For example, 2y + 7 = 21 becomes 2y = 21 – 7.

(b) If one side of an equation is the product of two or more numbers or expressions, and we remove one of the factors, then the other side should be divided by this factor for the equality to hold.

For example, 2y = 14 becomes y = 14 ÷ 2.

(c) If one side of an equation is the quotient of two numbers or expressions, and we remove the divisor, then the other side should be multiplied by this divisor for the equality to hold.

For example, u/15 = 6 becomes u = 6 × 15.

Solving Problems

Forming and solving equations gives us the ability to find solutions to many problems in our lives. Let us see a few such examples.

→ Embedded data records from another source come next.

-- ==== Sys2Proof/Tests/Slice0.lean ====
section
/-! SUPPORT. The model's own tests. Expected results come from the spec: the vectors of 95_test_vectors.md by their ids,
and words packed by hand from the table of R62. At the end, for each statement with hypotheses, a case that meets them. -/

namespace Sys2Proof.Tests.Slice0

/- The tests are many and short, and elaborated in parallel they ask for more threads than the checker's memory limit
allows. -/
set_option Elab.async false

open Sys2Proof Sys2Proof.Machine Sys2Proof.Safety

/-- The general operand `(1,8000001,0000003,FFFFFFF,0000002)` of 95_test_vectors.md. -/
def general : Value := ⟨2, 0xFFFFFFF, 3, 0x8000001, 1⟩

/-- The operand `(0,4000000,0000000,0000001,FFFFFFF)` of 95_test_vectors.md. -/
def small : Value := ⟨0xFFFFFFF, 1, 0, 0x4000000, 0⟩

/-- The operand `(1,ABCDEF0,1234567,89ABCDE,F012345)` of R107's example. -/
def word : Value := ⟨0xF012345, 0x89ABCDE, 0x1234567, 0xABCDEF0, 1⟩

/-! ### Well-formedness: an ill-formed term for each check -/

theorem test_wellFormed_loadv_above : (Instr.loadv (2 ^ 31) []).wellFormed = false := by decide
theorem test_wellFormed_fromint_below : (Instr.fromint (-2 ^ 31 - 1)).wellFormed = false := by decide
theorem test_wellFormed_lsl_above : (Instr.lsl Value.one (2 ^ 31)).wellFormed = false := by decide
theorem test_wellFormed_lsr_below : (Instr.lsr Value.one (-2 ^ 31 - 1)).wellFormed = false := by decide
theorem test_wellFormed_asr_above : (Instr.asr Value.one (2 ^ 31)).wellFormed = false := by decide
theorem test_wellFormed_trunc_below : (Instr.trunc Value.one (-2 ^ 31 - 1)).wellFormed = false := by decide
theorem test_wellFormed_ends :
    (Instr.lsr Value.one (2 ^ 31 - 1)).wellFormed = true ∧ (Instr.lsr Value.one (-2 ^ 31)).wellFormed = true := by
  decide

/-! ### Decoding: one word per constructor, from R62 and R67 -/

theorem test_decode_load :
    decodeWord 0x000000000000000000000000000000000000000000006AF37BC048D159E26AF37BC048D14000000001 [] =
      .ok (.load word) := by decide +kernel

theorem test_decode_msb :
    decodeWord 0x000000000000000000000000000000000000000000006AF37BC048D159E26AF37BC048D14000000005 [] =
      .ok (.msb word) := by decide +kernel

theorem test_decode_low64 :
    decodeWord 0x000000000000000000000000000000000000000000006AF37BC048D159E26AF37BC048D14000000006 [] =
      .ok (.low64 word) := by decide +kernel

theorem test_decode_ainv :
    decodeWord 0x000000000000000000000000000000000000000000006AF37BC048D159E26AF37BC048D1400000000A [] =
      .ok (.ainv word) := by decide +kernel

theorem test_decode_not :
    decodeWord 0x000000000000000000000000000000000000000000006AF37BC048D159E26AF37BC048D1400000000B [] =
      .ok (.not word) := by decide +kernel

theorem test_decode_align :
    decodeWord 0x000000000000000000000000000000000000000000006AF37BC048D159E26AF37BC048D14000000016 [] =
      .ok (.align word) := by decide +kernel

theorem test_decode_add :
    decodeWord 0x0000000000000000C0000008000001FFFFFFF80000016AF37BC048D159E26AF37BC048D14000000008 [] =
      .ok (.add word general) := by decide +kernel

theorem test_decode_sub :
    decodeWord 0x0000000000000000C0000008000001FFFFFFF80000016AF37BC048D159E26AF37BC048D14000000009 [] =
      .ok (.sub word general) := by decide +kernel

theorem test_decode_mul :
    decodeWord 0x0000000000000000C0000008000001FFFFFFF80000016AF37BC048D159E26AF37BC048D1400000000C [] =
      .ok (.mul word general) := by decide +kernel

theorem test_decode_div :
    decodeWord 0x0000000000000000C0000008000001FFFFFFF80000016AF37BC048D159E26AF37BC048D1400000000D [] =
      .ok (.div word general) := by decide +kernel

theorem test_decode_cmp :
    decodeWord 0x0000000000000000C0000008000001FFFFFFF80000016AF37BC048D159E26AF37BC048D14000000018 [] =
      .ok (.cmp word general) := by decide +kernel

theorem test_decode_eq :
    decodeWord 0x0000000000000000C0000008000001FFFFFFF80000016AF37BC048D159E26AF37BC048D14000000019 [] =
      .ok (.eq word general) := by decide +kernel

theorem test_decode_ne :
    decodeWord 0x0000000000000000C0000008000001FFFFFFF80000016AF37BC048D159E26AF37BC048D1400000001A [] =
      .ok (.ne word general) := by decide +kernel

theorem test_decode_gt :
    decodeWord 0x0000000000000000C0000008000001FFFFFFF80000016AF37BC048D159E26AF37BC048D1400000001B [] =
      .ok (.gt word general) := by decide +kernel

theorem test_decode_ge :
    decodeWord 0x0000000000000000C0000008000001FFFFFFF80000016AF37BC048D159E26AF37BC048D1400000001C [] =
      .ok (.ge word general) := by decide +kernel

theorem test_decode_lt :
    decodeWord 0x0000000000000000C0000008000001FFFFFFF80000016AF37BC048D159E26AF37BC048D1400000001D [] =
      .ok (.lt word general) := by decide +kernel

theorem test_decode_le :
    decodeWord 0x0000000000000000C0000008000001FFFFFFF80000016AF37BC048D159E26AF37BC048D1400000001E [] =
      .ok (.le word general) := by decide +kernel

theorem test_decode_ssl :
    decodeWord 0x000000000000000000000000000000000000000000006AF37BC048D159E26AF37BC048D14000000030 [] =
      .ok (.ssl word 1) := by decide +kernel

theorem test_decode_ssr :
    decodeWord 0x000000000000000000000000000000000000000000006AF37BC048D159E26AF37BC048D14000000031 [] =
      .ok (.ssr word 1) := by decide +kernel

theorem test_decode_lsl :
    decodeWord 0x000000000000000000000000000000000000000000006AF37BC048D159E26AF37BC048D15FFFFFFFD2 [] =
      .ok (.lsl word 2147483647) := by decide +kernel

theorem test_decode_lsr :
    decodeWord 0x000000000000000000000000000000000000000000006AF37BC048D159E26AF37BC048D14000001C53 [] =
      .ok (.lsr word 113) := by decide +kernel

theorem test_decode_asr :
    decodeWord 0x000000000000000000000000000000000000000000006AF37BC048D159E26AF37BC048D16000000014 [] =
      .ok (.asr word (-2147483648)) := by decide +kernel

theorem test_decode_trunc :
    decodeWord 0x000000000000000000000000000000000000000000006AF37BC048D159E26AF37BC048D17FFFFFFFD5 [] =
      .ok (.trunc word (-1)) := by decide +kernel

theorem test_decode_fromint :
    decodeWord 0x0000000000000000000000000000000000000000000000000000000000000000000000003FFFFFFFC3 [] =
      .ok (.fromint (-1)) := by decide +kernel

theorem test_decode_fromf64 :
    decodeWord 0xFFF8000000000001000000000000000000000000000000000000000000000000000000000000000004 [] =
      .ok (.fromf64 0xFFF8000000000001) := by decide +kernel

theorem test_decode_loadv :
    decodeWord 0x0000000000000000000000000000000000000000000000000000000000000000000000000000000042 [0x12345, 0xF012345, 0x89ABCDE, 0x1234567, 0xABCDEF0, 1, 0] =
      .ok (.loadv 1 [0x12345, 0xF012345, 0x89ABCDE, 0x1234567, 0xABCDEF0, 1, 0]) := by decide +kernel

/-- R68: an ADD whose other ports hold anything is the same command. -/
theorem test_decode_add_unread_ports :
    decodeWord 0x123456789ABCDEF0C0000008000001FFFFFFF80000016AF37BC048D159E26AF37BC048D17FFFFFFE68 [7] =
      .ok (.add word general) := by decide +kernel

theorem test_decode_reserved_00 :
    decodeWord 0x0000000000000000000000000000000000000000000040000000000000000000000000000000000000 [] =
      .error (.reservedOperation 0x0) := by decide +kernel

theorem test_decode_reserved_07 :
    decodeWord 0x0000000000000000000000000000000000000000000040000000000000000000000000000000000007 [] =
      .error (.reservedOperation 0x7) := by decide +kernel

theorem test_decode_reserved_0E :
    decodeWord 0x000000000000000000000000000000000000000000004000000000000000000000000000000000000E [] =
      .error (.reservedOperation 0xe) := by decide +kernel

theorem test_decode_reserved_0F :
    decodeWord 0x000000000000000000000000000000000000000000004000000000000000000000000000000000000F [] =
      .error (.reservedOperation 0xf) := by decide +kernel

theorem test_decode_reserved_17 :
    decodeWord 0x0000000000000000000000000000000000000000000040000000000000000000000000000000000017 [] =
      .error (.reservedOperation 0x17) := by decide +kernel

theorem test_decode_reserved_1F :
    decodeWord 0x000000000000000000000000000000000000000000004000000000000000000000000000000000001F [] =
      .error (.reservedOperation 0x1f) := by decide +kernel

/-! ### The operations, from the vectors -/

/-- CV2 -/
theorem test_load_max : responseTo (.load Value.max) = some (.value Value.max) := by decide +kernel

/-- CV9 -/
theorem test_loadv_last_five : responseTo (.loadv 1 [0xFFFFFFFF, 0xFFFFFFF, 0xFFFFFFF, 0xFFFFFFF, 0xFFFFFFF, 1]) = some (.value Value.max) := by decide +kernel

/-- CV4 -/
theorem test_loadv_order : responseTo (.loadv 0 [1, 2, 3, 4, 1, 7]) = some (.value ⟨0x1, 0x2, 0x3, 0x4, 0x1⟩) := by decide +kernel

/-- CV13 -/
theorem test_fromint_one : responseTo (.fromint 1) = some (.value Value.one) := by decide +kernel

/-- CV16 -/
theorem test_fromint_most_negative : responseTo (.fromint (-2147483648)) = some (.fault .overflow) := by decide +kernel

/-- CV24 -/
theorem test_fromf64_tenth : responseTo (.fromf64 0x3FB999999999999A) = some (.value ⟨0, 0, 0x999999A, 0x1999999, 0⟩) := by decide +kernel

/-- CV33 -/
theorem test_fromf64_lowest_bit : responseTo (.fromf64 0x3C30000000000001) = some (.value ⟨0x1, 0x1000000, 0, 0, 0⟩) := by decide +kernel

/-- CV47 -/
theorem test_msb_below_one : responseTo (.msb ⟨0xFFFFFFF, 0xFFFFFFF, 0xFFFFFFF, 0xFFFFFFF, 0⟩) = some (.flag 0) := by decide +kernel

/-- CV50 -/
theorem test_low64_drops_high_bits : responseTo (.low64 word) = some (.scalar 0x6789ABCDEF012345) := by decide +kernel

/-- AD5 -/
theorem test_add_largest_sum : responseTo (.add Value.max Value.max) = some (.valueFlag ⟨0xFFFFFFE, 0xFFFFFFF, 0xFFFFFFF, 0xFFFFFFF, 0x1⟩ 1) := by decide +kernel

/-- AD10 -/
theorem test_add_general : responseTo (.add general small) = some (.valueFlag ⟨0x1, 0x1, 0x4, 0xC000001, 0x1⟩ 0) := by decide +kernel

/-- SB10 -/
theorem test_sub_general_borrow : responseTo (.sub small general) = some (.valueFlag ⟨0xFFFFFFD, 0x2, 0xFFFFFFC, 0xBFFFFFE, 0⟩ 1) := by decide +kernel

/-- SB8 -/
theorem test_sub_zero_subtrahend : responseTo (.sub general Value.zero) = some (.valueFlag general 0) := by decide +kernel

/-- AI1 -/
theorem test_ainv_zero : responseTo (.ainv Value.zero) = some (.valueFlag Value.zero 1) := by decide +kernel

/-- AI7 -/
theorem test_ainv_general : responseTo (.ainv general) = some (.valueFlag ⟨0xFFFFFFE, 0, 0xFFFFFFC, 0x7FFFFFE, 0⟩ 0) := by decide +kernel

/-- NT5 -/
theorem test_not_general : responseTo (.not general) = some (.value ⟨0xFFFFFFD, 0, 0xFFFFFFC, 0x7FFFFFE, 0⟩) := by decide +kernel

/-- ML6 -/
theorem test_mul_largest_product : responseTo (.mul Value.max Value.max) = some (.valueFlag ⟨0xFFFFFFC, 0xFFFFFFF, 0xFFFFFFF, 0xFFFFFFF, 0x1⟩ 1) := by decide +kernel

/-- ML12 -/
theorem test_mul_general : responseTo (.mul general small) = some (.valueFlag ⟨0xC000001, 0x2, 0x4000001, 0x6000000, 0⟩ 0) := by decide +kernel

Example 7: Ranjana’s Sequence of Arrangements

Question: Ranjana creates a sequence of arrangements with square tiles as shown below. Can she extend the sequence and make an arrangement using 100 tiles? If yes, which step in the sequence will it be?

Step 1	Step 2	Step 3	Step 4
4 tiles	7 tiles	10 tiles	13 tiles

She can look at the pattern in different ways.

Method 1:

Step 1: 1 + 1 + 1 + 1 = 4
Step 2: 2 + 2 + 2 + 1 = 7
Step 3: 3 + 3 + 3 + 1 = 10
Step 4: 4 + 4 + 4 + 1 = 13
Step k: k + k + k + 1 = 3k + 1

Method 2:

Step 1: 1 + 3 = 4
Step 2: 4 + (4 × 1 + 3) = 4 + 7 = 11 (This doesn’t match the pattern given, so let me recalculate)
Actually looking at the image pattern more carefully:
Step 1: 4 tiles
Step 2: 4 + 3 = 7 tiles
Step 3: 4 + 3 + 3 = 10 tiles
Step 4: 4 + 3 + 3 + 3 = 13 tiles
Pattern: 4 + 3(k-1) = 4 + 3k – 3 = 3k + 1

We have the expression 3k + 1 which gives the number of tiles needed to make an arrangement in Step k.

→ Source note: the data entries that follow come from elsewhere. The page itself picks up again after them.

-- ==== Sys2Proof/Machine/ShiftRows.lean ====
section
/-! DEFINITION. RowShift (spec/43_shiftrows.md R62, R63). -/

namespace Sys2Proof.Machine

/-- ShiftRows: `BLK[4*c + r] <- s[4*((c + r) mod 4) + r]`, s the old BLK (spec/43_shiftrows.md R62). Addition in
`Fin 4` is addition mod 4. -/
def shiftRows (s : Block) : Block := Vector.ofFn fun n => stateByte s (rowOf n) (colOf n + rowOf n)

/-- InvShiftRows: `BLK[4*c + r] <- s[4*((c - r) mod 4) + r]`, s the old BLK (spec/43_shiftrows.md R63). Subtraction
in `Fin 4` is subtraction mod 4. -/
def invShiftRows (s : Block) : Block := Vector.ofFn fun n => stateByte s (rowOf n) (colOf n - rowOf n)

end Sys2Proof.Machine
end

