-- ==== Sys2Proof/Machine/Program.lean ====
section
/-! DEFINITION. HOST programs (spec/30_encoding.md R48): what each line expands to, and putting a program before the machine. -/

namespace Sys2Proof.Machine

/-- The port value of a hex operand, "written byte 0 first" (spec/30_encoding.md R48, 20_memory.md R30). -/
def operandOfDigits (ds : List Nat) : Port := BitVec.ofNat 128 (hexValue ds)

/-- The expansion of a program line (spec/30_encoding.md R48). -/
def lineTurn : HostLine → Turn
  | .cmd mode key din => .drive (startPorts mode (operandOfDigits key) (operandOfDigits din))
  | .enc key din => .drive (startPorts Config.modeEnc (operandOfDigits key) (operandOfDigits din))
  | .dec key din => .drive (startPorts Config.modeDec (operandOfDigits key) (operandOfDigits din))
  | .nop => .drive InPorts.nop
  | .wait => .wait
  | .read => .read
  | .status => .status
  | .reset => .drive InPorts.reset

/-- A HOST program put before the machine with a schedule: each line becomes the HOST's turn, and after it come as many
CORE steps as stand beside the line (R82; "3 CORE steps happen here", spec/95_test_vectors.md P3; log 14). A line that
is not well formed is no line of R48's syntax: the whole program is then not taken. -/
def State.withScheduledProgram (s : State) (lines : List (HostLine × Nat)) : Option State :=
  if lines.all fun l => l.1.wf then
    some (s.withAgenda (lines.flatMap fun l => lineTurn l.1 :: List.replicate l.2 .core))
  else none

/-- A HOST program put before the machine with no CORE step between its lines: the CORE moves in a `WAIT` and after the
last line only. R48 does not say when the CORE steps fall, and R82 lets them fall anywhere: this one schedule is the
model's choice (log 20, DESIGN CHOICE), and a claim over it speaks of no other. -/
def State.withProgram (s : State) (lines : List HostLine) : Option State :=
  s.withScheduledProgram (lines.map fun l => (l, 0))

end Sys2Proof.Machine
end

To check whether an arrangement is possible using 100 tiles at some Step k, we can solve the equation:

3k + 1 = 100

Solution:

3k = 100 – 1
3k = 99
k = 99 ÷ 3
k = 33

So yes, an arrangement using 100 tiles is possible at Step 33.

Example 8: Madhubanti’s Party

Question: Madhubanti wants to organise a party. She decides to buy snacks for the party from the chaat shop in town. Each plate of snacks costs ₹25. The shop charges an additional fixed amount of ₹50 to deliver the snacks to Madhubanti’s house.

There are 5 members in Madhubanti’s family, including herself. Her parents tell her she can spend ₹500 on this party. How many friends can she invite to the party if she wants to give a plate of snacks to each person, including her family and friends?

Fatima’s method of solving this problem:

She represented the situation using a rough diagram:
Snack cost: 25 × (number of people)
Delivery cost: + 50
Total: ₹500

Out of ₹500, if we subtract the fixed delivery charge, then Madhubanti is left with ₹450.

So the question becomes “How many plates of snacks, each costing ₹25, can be bought for ₹450?”.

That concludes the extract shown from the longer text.